June Newsletter: Standing Stones and Supercomputers
Dear friends,
Happy Summer Solstice!
And happy birthday to our favourite pagan and head of special projects, Andrew Bennett. You can see him tweeting about building durable state capacity for a country’s long term strategic interests here and fawning over standing stones here. Summer is upon us, and so is another round of papers, events, and wins for British progress.
💫What we’ve been up to
Our Chief Economist Pedro serves up two riveting reads to accompany your weekend coffee…
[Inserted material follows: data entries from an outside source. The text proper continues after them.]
@[simp] theorem State.setMem_v (s : State) (m : Memory) : (s.setMem m).v = s.v := rfl
@[simp] theorem State.setMem_i (s : State) (m : Memory) : (s.setMem m).i = s.i := rfl
@[simp] theorem State.setMem_pc (s : State) (m : Memory) : (s.setMem m).pc = s.pc := rfl
@[simp] theorem State.setMem_stk (s : State) (m : Memory) : (s.setMem m).stk = s.stk := rfl
@[simp] theorem State.setMem_mem (s : State) (m : Memory) : (s.setMem m).mem = m := rfl
@[simp] theorem State.setMem_disp (s : State) (m : Memory) : (s.setMem m).disp = s.disp := rfl
@[simp] theorem State.setMem_dq (s : State) (m : Memory) : (s.setMem m).dq = s.dq := rfl
@[simp] theorem State.setMem_clrp (s : State) (m : Memory) : (s.setMem m).clrp = s.clrp := rfl
@[simp] theorem State.setMem_rdrp (s : State) (m : Memory) : (s.setMem m).rdrp = s.rdrp := rfl
@[simp] theorem State.setMem_dt (s : State) (m : Memory) : (s.setMem m).dt = s.dt := rfl
@[simp] theorem State.setMem_st (s : State) (m : Memory) : (s.setMem m).st = s.st := rfl
@[simp] theorem State.setMem_key (s : State) (m : Memory) : (s.setMem m).key = s.key := rfl
@[simp] theorem State.setMem_wait (s : State) (m : Memory) : (s.setMem m).wait = s.wait := rfl
@[simp] theorem State.setMem_faulted (s : State) (m : Memory) : (s.setMem m).faulted = s.faulted := rfl
@[simp] theorem State.setMem_par (s : State) (m : Memory) : (s.setMem m).par = s.par := rfl
@[simp] theorem State.setMem_draws (s : State) (m : Memory) : (s.setMem m).draws = s.draws := rfl
@[simp] theorem State.setMem_script (s : State) (m : Memory) : (s.setMem m).script = s.script := rfl

@[simp] theorem State.setScreen_v (s : State) (d : Display) (q : List (Fin 2048)) : (s.setScreen d q).v = s.v := rfl
@[simp] theorem State.setScreen_i (s : State) (d : Display) (q : List (Fin 2048)) : (s.setScreen d q).i = s.i := rfl
@[simp] theorem State.setScreen_pc (s : State) (d : Display) (q : List (Fin 2048)) : (s.setScreen d q).pc = s.pc := rfl
@[simp] theorem State.setScreen_stk (s : State) (d : Display) (q : List (Fin 2048)) : (s.setScreen d q).stk = s.stk := rfl
@[simp] theorem State.setScreen_mem (s : State) (d : Display) (q : List (Fin 2048)) : (s.setScreen d q).mem = s.mem := rfl
@[simp] theorem State.setScreen_disp (s : State) (d : Display) (q : List (Fin 2048)) : (s.setScreen d q).disp = d := rfl
@[simp] theorem State.setScreen_dq (s : State) (d : Display) (q : List (Fin 2048)) : (s.setScreen d q).dq = q := rfl
@[simp] theorem State.setScreen_clrp (s : State) (d : Display) (q : List (Fin 2048)) : (s.setScreen d q).clrp = s.clrp := rfl
@[simp] theorem State.setScreen_rdrp (s : State) (d : Display) (q : List (Fin 2048)) : (s.setScreen d q).rdrp = s.rdrp := rfl
@[simp] theorem State.setScreen_dt (s : State) (d : Display) (q : List (Fin 2048)) : (s.setScreen d q).dt = s.dt := rfl
@[simp] theorem State.setScreen_st (s : State) (d : Display) (q : List (Fin 2048)) : (s.setScreen d q).st = s.st := rfl
@[simp] theorem State.setScreen_key (s : State) (d : Display) (q : List (Fin 2048)) : (s.setScreen d q).key = s.key := rfl
@[simp] theorem State.setScreen_wait (s : State) (d : Display) (q : List (Fin 2048)) : (s.setScreen d q).wait = s.wait := rfl
@[simp] theorem State.setScreen_faulted (s : State) (d : Display) (q : List (Fin 2048)) : (s.setScreen d q).faulted = s.faulted := rfl
@[simp] theorem State.setScreen_par (s : State) (d : Display) (q : List (Fin 2048)) : (s.setScreen d q).par = s.par := rfl
@[simp] theorem State.setScreen_draws (s : State) (d : Display) (q : List (Fin 2048)) : (s.setScreen d q).draws = s.draws := rfl
@[simp] theorem State.setScreen_script (s : State) (d : Display) (q : List (Fin 2048)) : (s.setScreen d q).script = s.script := rfl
ISA & pension reform: Why forced investment is not real investment
Compelling British households to invest in British assets risks undermining their pensions without improving the economy. Creating real investment opportunities requires addressing the barriers currently stopping UK companies from being attractive to investors. Read it here.The Case for Abundance: Why Demand Suppression Won’t Fix the Cost of Living
The composition of inflation means that the cost of living is more acute for ordinary households. Solving this requires abundance: particularly in the supply of housing and energy. Read it here.Tract: We relaunched Tracts Scout - a brilliant tool to visualise planning data across the country. We’re really looking forward to keeping this amazing tool going, and we’ll be adding more data soon.
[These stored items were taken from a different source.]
/-- V-DEC-1 to V-DEC-7. -/
theorem test_unmatched : ∀ w ∈ [0x0000, 0x0123, 0x00E1, 0x00EF, 0x8128, 0x812F, 0xE100, 0xE1A0, 0xF100, 0xF1FF, 0x9121, 0x512F],
    fails w = true := by decide

/-! Loads, adds, bitwise family (95, 2.1). -/

/-- V-LD-2. -/
theorem test_ld_imm : runs (regs [(15, 1)]) 0x6F07 (fun t => t.reg 15 == 7 && t.pc == 0x202) := by decide
/-- V-ADDI-2: no carry flag. -/
theorem test_add_imm : runs (regs [(1, 0xFF), (15, 1)]) 0x7101 (fun t => t.reg 1 == 0 && t.reg 15 == 1) := by decide
/-- V-MOV-1. -/
theorem test_ld_reg : runs (regs [(2, 0x77)]) 0x8120 (fun t => t.reg 1 == 0x77 && t.reg 2 == 0x77) := by decide
/-- V-OR-1: `VF` is not reset. -/
theorem test_or : runs (regs [(0, 0x0F), (1, 0xF0), (15, 1)]) 0x8011 (fun t => t.reg 0 == 0xFF && t.reg 15 == 1) := by
  decide
/-- V-AND-1. -/
theorem test_and : runs (regs [(0, 0x3C), (1, 0x0F)]) 0x8012 (fun t => t.reg 0 == 0x0C) := by decide
/-- V-XOR-1, V-XOR-2. -/
theorem test_xor : runs (regs [(0, 0xFF), (1, 0x0F)]) 0x8013 (fun t => t.reg 0 == 0xF0) ∧
    runs (regs [(0, 0xA5)]) 0x8003 (fun t => t.reg 0 == 0) := by decide

/-! Adds and subtractions with a flag, shifts, random (95, 2.2 and 2.3). -/

/-- S2, V-ADD-3. -/
theorem test_add : runs (regs [(0, 0x21), (1, 2)]) 0x8014 (fun t => t.reg 0 == 0x23 && t.reg 15 == 0 && t.pc == 0x202) ∧
    runs (regs [(0, 0xFF), (1, 1)]) 0x8014 (fun t => t.reg 0 == 0 && t.reg 15 == 1) := by decide
/-- V-ADD-6, V-ADD-7: `VF` as source and as destination. -/
theorem test_add_vf : runs (regs [(0, 0x10), (15, 1)]) 0x80F4 (fun t => t.reg 0 == 0x11 && t.reg 15 == 0) ∧
    runs (regs [(15, 0xF0), (0, 0x20)]) 0x8F04 (fun t => t.reg 15 == 0x10) := by decide
/-- V-SUB-2, V-SUB-3: the comparison is strict. -/
theorem test_sub : runs (regs [(0, 5), (1, 7)]) 0x8015 (fun t => t.reg 0 == 0xFE && t.reg 15 == 0) ∧
    runs (regs [(0, 5), (1, 5), (15, 9)]) 0x8015 (fun t => t.reg 0 == 0 && t.reg 15 == 0) := by decide
/-- V-SUB-7, V-SUB-8. -/
theorem test_sub_vf : runs (regs [(15, 9), (0, 4)]) 0x8F05 (fun t => t.reg 15 == 5) ∧
    runs (regs [(0, 9), (15, 1)]) 0x80F5 (fun t => t.reg 0 == 8 && t.reg 15 == 1) := by decide
/-- S3, V-SUBN-2. -/
theorem test_subn : runs (regs [(0, 2), (1, 3)]) 0x8017 (fun t => t.reg 0 == 1 && t.reg 15 == 1) ∧
    runs (regs [(0, 3), (1, 2)]) 0x8017 (fun t => t.reg 0 == 0xFF && t.reg 15 == 0) := by decide
/-- V-SHR-3, V-SHR-4: logical, `y` ignored. -/
theorem test_shr : runs (regs [(1, 0x80), (15, 1)]) 0x8106 (fun t => t.reg 1 == 0x40 && t.reg 15 == 0) ∧
    runs (regs [(1, 4), (2, 0xFF)]) 0x8126 (fun t => t.reg 1 == 2 && t.reg 2 == 0xFF && t.reg 15 == 0) := by decide
/-- S4, V-SHL-5. -/
theorem test_shl : runs (regs [(0, 0xCE)]) 0x800E (fun t => t.reg 0 == 0x9C && t.reg 15 == 1) ∧
    runs (regs [(15, 0x81)]) 0x8F0E (fun t => t.reg 15 == 2) := by decide
/-- V-RND-2: whatever the byte drawn, a zero mask gives 0. -/
theorem test_rnd_zero : ∃ t, exec (.rnd 1 0) (regs [(1, 0x55)]) = .next t ∧ t.reg 1 = 0 :=
  ⟨_, rfl, (State.reg_setReg_self (regs [(1, 0x55)]) 1 _).trans (BitVec.and_zero ..)⟩
/-- V-RND-3: a full mask gives the byte drawn. -/
theorem test_rnd_full : ∃ t, exec (.rnd 1 0xFF) State.reset = .next t ∧ t.reg 1 = Config.freeByte 0 ∧ t.draws = 1 :=
  ⟨_, rfl, (State.reg_setReg_self State.reset 1 _).trans (BitVec.and_allOnes ..), rfl⟩

/-! Skips, jumps, call, return (95, 2.4). -/

/-- V-SE-1, V-SE-2. -/
theorem test_se_imm : runs (regs [(10, 0x10)]) 0x3A10 (fun t => t.pc == 0x204) ∧
    runs (regs [(10, 0x11)]) 0x3A10 (fun t => t.pc == 0x202) := by decide
/-- V-SNE-1, V-SNE-2. -/
theorem test_sne_imm : runs (regs [(10, 0x10)]) 0x4A10 (fun t => t.pc == 0x202) ∧
    runs (regs [(10, 0x11)]) 0x4A10 (fun t => t.pc == 0x204) := by decide
/-- V-SER-1. -/
theorem test_se_reg : runs (regs [(1, 7), (2, 7)]) 0x5120 (fun t => t.pc == 0x204) ∧
    runs (regs [(1, 7), (2, 8)]) 0x5120 (fun t => t.pc == 0x202) := by decide
/-- V-SNER-1, V-SNER-2. -/
theorem test_sne_reg : runs (regs [(1, 7), (2, 8)]) 0x9120 (fun t => t.pc == 0x204) ∧
    runs (regs []) 0x9110 (fun t => t.pc == 0x202) := by decide
/-- V-JP-1, V-JP-3. -/
theorem test_jp : runs State.reset 0x1234 (fun t => t.pc == 0x234) ∧ runs State.reset 0x1FFF (fun t => t.pc == 0xFFF) := by
  decide
/-- V-JPV-2, V-JPV-3: not reduced to 12 bits, and `V[0]` only. -/
theorem test_jp_v0 : runs (regs [(0, 2)]) 0xBFFF (fun t => t.pc == 0x1001) ∧
    runs (regs [(3, 0x50)]) 0xB300 (fun t => t.pc == 0x300) := by decide
/-- V-CALL-1: the address of the CALL itself is pushed. -/
theorem test_call : runs (State.reset.setPc 0x210) 0x2400 (fun t => t.stk == [0x210] && t.pc == 0x400) := by decide
/-- V-CALL-2: the 17th `CALL` overflows. -/
theorem test_call_full : stops (State.reset.setStk (List.replicate 16 0x200)) 0x2200 .stackOverflow := by decide
/-- V-RET-3. -/
theorem test_ret : runs (State.reset.setStk [0x204, 0x310]) 0x00EE (fun t => t.stk == [0x204] && t.pc == 0x312) := by
  decide
/-- V-RET-2. -/
theorem test_ret_empty : stops State.reset 0x00EE .stackUnderflow := by decide

/-! Index register and memory (95, 2.5). -/

/-- V-LDI-1. -/
theorem test_ld_i : runs State.reset 0xA2F0 (fun t => t.i == 0x2F0) := by decide
/-- V-ADDI16-2, V-ADDI16-3. -/
theorem test_add_i : runs ((regs [(1, 1)]).setI 0xFFE) 0xF11E (fun t => t.i == 0xFFF && t.reg 15 == 0) ∧
    runs ((regs [(1, 2)]).setI 0xFFE) 0xF11E (fun t => t.i == 0x1000 && t.reg 15 == 1) := by decide
/-- V-ADDI16-4, V-ADDI16-6. -/
theorem test_add_i_wraps : runs ((regs [(1, 1), (15, 7)]).setI 0xFFFF) 0xF11E (fun t => t.i == 0 && t.reg 15 == 0) ∧
    runs ((regs [(15, 5)]).setI 0x100) 0xFF1E (fun t => t.i == 0x105 && t.reg 15 == 0) := by decide
/-- V-FONT-3: all 8 bits count. -/
theorem test_ld_f : runs (regs [(0, 0xFF)]) 0xF029 (fun t => t.i == 0x4FB) := by decide
/-- S9. -/
theorem test_ld_b : runs ((regs [(0, 136)]).setI 0x300) 0xF033
    (fun t => Memory.readBytes t.mem 0x300 3 == [1, 3, 6] && t.i == 0x300) := by decide
/-- V-BCD-6. -/
theorem test_ld_b_fault : stops ((regs [(0, 100)]).setI 0xFFE) 0xF033 (.addressOutOfRange 0x1000) := by decide
/-- V-ST-1. -/
theorem test_store : runs ((regs [(0, 0x11), (1, 0x22), (2, 0x33), (3, 0x44)]).setI 0x300) 0xF255
    (fun t => Memory.readBytes t.mem 0x300 4 == [0x11, 0x22, 0x33, 0] && t.i == 0x300) := by decide
/-- V-ST-3. -/
theorem test_store_fault : stops ((regs [(0, 0xAB)]).setI 0xFFF) 0xF155 (.addressOutOfRange 0x1000) := by decide
/-- `LD V2, [I]` as in program P2: `V[0]` to `V[2]` are read, `V[3]` is not. -/
theorem test_load : runs (poke ((regs [(3, 9)]).setI 0x300) 0x300 [1, 3, 6, 7]) 0xF265
    (fun t => t.reg 0 == 1 && t.reg 1 == 3 && t.reg 2 == 6 && t.reg 3 == 9 && t.i == 0x300) := by decide
/-- 42 R145 with 20 R59: no register is written. -/
theorem test_load_fault : stops ((regs [(0, 0xAB)]).setI 0xFFF) 0xF165 (.addressOutOfRange 0x1000) := by decide

/-! Graphics (95, 2.6). -/

/-- 43 R160: the display is cleared and the queue discarded. -/
theorem test_cls : runs (State.reset.setScreen (Display.toggle Display.clear 5) [5]) 0x00E0
    (fun t => t.disp == Display.clear && t.dq == [] && t.clrp && !t.rdrp) := by decide
/-- S5. -/
theorem test_drw : runs (poke ((regs [(0, 4), (1, 7)]).setI 0x20C) 0x20C [0xF0, 0x10, 0xF0, 0x80, 0xF0]) 0xD015
    (fun t => t.dq == [452, 453, 454, 455, 519, 580, 581, 582, 583, 644, 708, 709, 710, 711] && t.reg 15 == 0 && t.rdrp &&
      t.dq.all (fun k => Display.lit t.disp k) && !Display.lit t.disp 456) := by decide
/-- V-DRW-5 (collision) and V-DRW-4 (wrapped start). -/
theorem test_drw_collision : runs (poke ((State.reset.setI 0x300).setScreen (Display.toggle Display.clear 1) []) 0x300 [0xC0])
    0xD011 (fun t => t.reg 15 == 1 && t.dq == [0, 1] && Display.lit t.disp 0 && !Display.lit t.disp 1) ∧
    runs (poke ((regs [(0, 200), (1, 100)]).setI 0x300) 0x300 [0xC0]) 0xD011 (fun t => t.dq == [264, 265]) := by
  decide

/-! Timers and keyboard (95, 2.7). -/

/-- V-TMR-1. -/
theorem test_ld_vx_dt : runs (State.reset.setDt 0x2A) 0xF307 (fun t => t.reg 3 == 0x2A && t.dt == 0x2A) := by decide
/-- V-TMR-3: no substitution. -/
theorem test_ld_dt_vx : runs (regs [(3, 1)]) 0xF315 (fun t => t.dt == 1) := by decide
/-- V-TMR-4, V-TMR-6. -/
theorem test_ld_st_vx : runs (regs [(1, 1)]) 0xF118 (fun t => t.st == 2 && t.snd && t.reg 1 == 1) ∧
    runs ((regs []).setSt 9) 0xF118 (fun t => t.st == 0 && !t.snd) := by decide
/-- V-KEY-3, V-KEY-6. -/
theorem test_skp : runs State.reset 0xE19E (fun t => t.pc == 0x204) ∧
    runs ((regs [(1, 0x11)]).setKey 16) 0xE19E (fun t => t.pc == 0x202) := by decide
/-- V-KEY-4, V-KEY-5. -/
theorem test_sknp : runs (regs [(1, 5)]) 0xE1A1 (fun t => t.pc == 0x204) ∧
    runs ((regs [(1, 5)]).setKey 5) 0xE1A1 (fun t => t.pc == 0x202) := by decide
/-- V-KEY-7. -/
theorem test_ld_vx_k_waits : runs (regs [(3, 9)]) 0xF30A (fun t => t.wait && t.pc == 0x200 && t.reg 3 == 9) := by
  decide
/-- V-KEY-9. -/
theorem test_ld_vx_k_ends : runs ((State.reset.setWait true).setKey 7) 0xF30A
    (fun t => !t.wait && t.pc == 0x202 && t.reg 3 == 7) := by decide

/-! Events and the fault entry (95, 2.6 to 2.9). -/

/-- V-TICK-1, V-TICK-2. -/
theorem test_tick : handles .timerTick ((State.reset.setDt 3).setSt 1) (fun t _ => t.dt == 2 && t.st == 0 && !t.snd) ∧
    handles .timerTick State.reset (fun t _ => t.dt == 0 && t.st == 0) := by decide
/-- V-DRAIN-1. -/
theorem test_drain : handles .drainDirty (State.reset.setScreen Display.clear [0, 1, 0])
    (fun t o => t.dq == [] && o == .drained [0, 1, 0]) := by decide
/-- V-RST-1: the glyph bytes. -/
theorem test_initialise : handles (.initialise 0x200 0 0 0 Config.fontData) (poke (regs [(5, 9)]) 0x50 [1])
    (fun t _ => t == State.reset && Memory.readBytes t.mem 0x4B 6 == [0xF0, 0x80, 0xF0, 0x80, 0x80, 0]) := by decide
/-- V-RST-2. -/
theorem test_initialise_args : handles (.initialise 0x200 0x10 1 0x123 []) State.reset
    (fun t _ => t.dt == 0x10 && t.st == 1 && t.snd && t.i == 0x123 && Memory.read t.mem 0 == 0) := by decide
/-- V-LOAD-1. -/
theorem test_load_program : handles (.loadProgram [0x60, 0x01] 0x200) (((regs [(5, 9)]).setPc 0x20A).setWait true)
    (fun t o => Memory.readBytes t.mem 0x200 2 == [0x60, 0x01] && t.reg 5 == 0 && !t.wait && t.pc == 0x20A && o == .silent) := by
  decide
/-- The memory's canonical form: writing the font's own byte back removes the entry. -/
theorem test_memory_canonical : poke (poke State.reset 0x4F [7]) 0x4F [0x80] = State.reset := by decide
/-- From reset with nothing placed the first step is the decode failure of the word 0 at 0x200 (log entry 11). -/
theorem test_reset_step : ∃ pc w, step State.reset = .fault (.decodeFailure pc w) ∧ pc = 0x200 ∧ w = 0 :=
  ⟨_, _, rfl, by decide, by decide⟩

/-! Witnesses: for each obligation with hypotheses, a state and operands that meet them, one per clause, at its boundary. -/

/-- The invariant of a core that neither waits nor is faulted is what it says of memory and the stack. -/
theorem inv_of_running {s : State} (hm : Memory.wf s.mem) (hs : s.stk.length ≤ s.par.stackDepth) (hw : s.wait = false)
    (hf : s.faulted = none) : Inv s :=
  ⟨hm, hs, fun h => absurd (hw.symm.trans h) Bool.false_ne_true, fun _ h => nomatch hf.symm.trans h⟩

/-- Reset with `LD V0, 0x12` where the next step fetches. -/
def loaded : State := State.reset.withFetchWord 16 0x6012

/-- A key-wait in progress. -/
def waiting : State := (State.reset.withFetchWord 16 0xF30A).setWait true

/-- A core that a `RET` on an empty stack has stopped. -/
def stopped : State := (State.reset.withFetchWord 16 0x00EE).setFaulted (some ⟨.stackUnderflow, 0x200⟩)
Mini Research Infrastructure: Ben built a small home server out of a Raspberry Pi 5, and downloaded the OpenAlex snapshot: a database of detailed information on more than 250 million+ scientific research articles, including funder and citation information. Reach out if you have any ideas for tools or analytical products!
🎟️ Upcoming events
A Summer of Progress: the Centre for British Progress Rooftop Party
We’re delighted to be hosting a special summer evening reception on the rooftop of our building, overlooking the river and the best city in the world. Join us for an evening of progress and prosecco, in the company of Parliamentarians, policy thinkers, and innovators working to shape a brighter, more forward-looking future for Britain.
Request to join here →The Intelligence Explosion: A Debate
There has been growing discussion on the West Coast about the possibility of making much faster progress in AI by automating the research pipeline. Our fellow Jack Wiseman is bringing together Tyler Cowen, Michael Webb, Tom Davidson, and Connor Leahy to debate the likelihood of this, and its possible effects.
Request to join the event →Labour Digital conference
David is speaking at Labour Digital’s conference on 30 June, assessing the new Government’s technology policy one year on.
🏗️ In other news…
How has Britain progressed in June?
We are building nuclear energy again. The Government has committed £14.2bn to Sizewell C and given the go-ahead for Rolls Royce to build Small Modular Reactors – which could lower energy bills and provide baseload power for new data centres.
This time next year, you could be making your daily commute in a driverless taxi. The government has given the go-ahead for trials to begin next spring. British companies Wayve and Oxa are pioneering autonomous technology, which could create 38,000 British jobs.
We’re also building supercomputers! Labour has relaunched the Edinburgh supercomputer project, committing £750m to Britain's most powerful computer, as part of a wider £86 billion science & tech boost.
The Centre for British Progress Bookshelf
Here's what we’ve been pondering in the sun :
The birthday boy recommends The Reenchanted World: On finding mystery in the digital age, by Karl Ove Knausgaard. It’s a meditation on his alienation from nature, the role of technology in mediating reality, and his return to gardening and other rituals – not as an escape from the digital, but as an intentional way to reconnect with the enchanted world. Characteristically mystical from Andrew.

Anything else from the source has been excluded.